WHAT IS BEING ASKED:
Pull out all lines from the listing below in which the word "every" appears.

GIVEN RECORDS:
-- ==== Sys2Proof/Machine/Await.lean ====
section
/-! DEFINITION. Commands that await their evaluation (R44, R52, R158, R554), and what every meaning answers: the commands
written a cycle ago are evaluated after the hardware changes of the cycle (R46), the cycle ends, and every owed action is
taken. -/
namespace Sys2Proof.Machine

/-! ### Writing a command -/

/-- Number of a unit: 0 to 3 for facets A to D, 4 for the hub. -/
def unitNo : Option Port → Nat
  | some p => portNo p
  | none => 4

/-- Word index of a unit's command status register. -/
def unitStat : Option Port → Nat
  | some p => fx p 0x002
  | none => 0x0802

/-- What reports a command reads PENDING, with the epoch it gave before (R554). -/
def State.pendingNote (s : State) : CmdTo → State
  | .mode m => s.setReg 0x0102 (pendingWord 0 m)
  | .unit u (.direct m) => s.setReg (unitStat u) (pendingWord (BitVec.ofNat 8 (s.rf (unitStat u) 16 8)) m)
  | .unit u .mailbox =>
    let x := s.mbx (unitNo u)
    s.setMbx (unitNo u) { x with res := pendingWord (BitVec.ofNat 8 (fld x.res 16 8)) (srcMaster .mailbox) }

/-- A command is written and awaits its evaluation; `due` where the cycle of its write is over. -/
def State.await (s : State) (who : CmdTo) (op : Nat) (epoch : Byte) (arg : Nat) (due : Bool) : State :=
  { s.pendingNote who with awaits := s.awaits ++ [⟨who, op, epoch, arg, due⟩] }

/-- A command written there awaits its evaluation. -/
def State.awaiting (s : State) (who : CmdTo) : Bool := s.awaits.any fun a => decide (a.who = who)

/-- R158: a mailbox write is discarded, sets `MBX_LOST` and is a mailbox error (R414). -/
def State.mbxLost (s : State) (u : Option Port) (m : Master) : State :=
  (s.orReg 0x0700 (flag (16 + unitNo u) true)).capture 2 (0x40000000 + 4 * (0x0740 + 2 * unitNo u)) (masterId m) 1 2 1

/-- A command written for a unit by a master, to its register or its mailbox (R44, R158). -/
def State.unitWrite (s : State) (m : Master) (u : Option Port) (op : Nat) (epoch : Byte) (arg : Nat) (src : Src)
    (due : Bool) : State :=
  if src = .mailbox ∧ s.awaiting (.unit u src) = true then s.mbxLost u m else s.await (.unit u src) op epoch arg due

/-- A unit command as one row, its write and its evaluation (log entry 37): it is evaluated after those that await. -/
def State.unitRow (s : State) (u : Option Port) (op : Nat) (epoch : Byte) (arg : Nat) (src : Src) : State :=
  if s.awaits = [] then s.unitCmd u op epoch arg src else s.unitWrite (srcMaster src) u op epoch arg src true

/-- A mode command as one row. -/
def State.modeRow (s : State) (m : Master) (op : Nat) (arg : Half) : State :=
  if s.awaits = [] then s.modeWrite m op arg else s.await (.mode m) op 0 arg.toNat true

/-! ### Evaluation -/

/-- Evaluate one command. -/
def State.evalOne (s : State) (a : Await) : State :=
  match a.who with
  | .mode m => s.modeWrite m a.op (BitVec.ofNat 16 a.arg)
  | .unit u src => s.unitCmd u a.op a.epoch a.arg src

/-- Evaluate the commands at the front whose write lies a cycle back, at most `n`. -/
def State.evalDue : Nat → State → State
  | 0, s => s
  | n + 1, s =>
    match s.awaits with
    | [] => s
    | a :: l => if a.due then State.evalDue n ({ s with awaits := l }.evalOne a) else s

/-- R44, R46, R52: what awaits from before is evaluated, and the next cycle may evaluate the rest; nothing while `CLK` is
stopped. -/
def State.evaluate (s : State) : State :=
  if s.awaits = [] ∨ s.clkStopped = true ∨ s.mode = .cold then s
  else
    let s := State.evalDue s.awaits.length s
    { s with awaits := s.awaits.map fun a => { a with due := true } }

/-! ### The answer of a meaning -/

/-- The waits of the protocol engines that have ended (R230, log entry 59). -/
def State.pdDueAll (s : State) : State := if s.clkStopped then s else (((s.pdDue .a).pdDue .b).pdDue .c).pdDue .d

/-- The cycle ends and every owed action is taken (log entry 11); what needs `CLK` waits while it is stopped. -/
def State.settle (s : State) : State :=
  let t := s.pdDueAll.evaluate.endCycle
  if t.stalled then t else t.settleN 64

/-- The answer of a meaning. -/
def done (s : State) : Host.Outcome State Fault Refusal := .next s.settle

/-- The synchronous part of the block runs: not in COLD (R56), nor while `CLK` is stopped outside SENTINEL (R330). -/
def State.on (s : State) : Bool := decide (s.mode ≠ .cold) && !s.stalled

/-- What a register command answers: nothing acts while the synchronous part does not run. -/
def powered (s u : State) : Host.Outcome State Fault Refusal := if s.on then done u else .next s

/-- What an event answers: it acts where the synchronous part runs and its condition `g` holds, and changes nothing
elsewhere (log entry 4). -/
def event (s : State) (g : Bool) (u : State) : Host.Outcome State Fault Refusal := if s.on && g then done u else .next s

end Sys2Proof.Machine
end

TASK SOLUTION:
/-! DEFINITION. Commands that await their evaluation (R44, R52, R158, R554), and what every meaning answers: the commands
written a cycle ago are evaluated after the hardware changes of the cycle (R46), the cycle ends, and every owed action is
/-- The cycle ends and every owed action is taken (log entry 11); what needs `CLK` waits while it is stopped. -/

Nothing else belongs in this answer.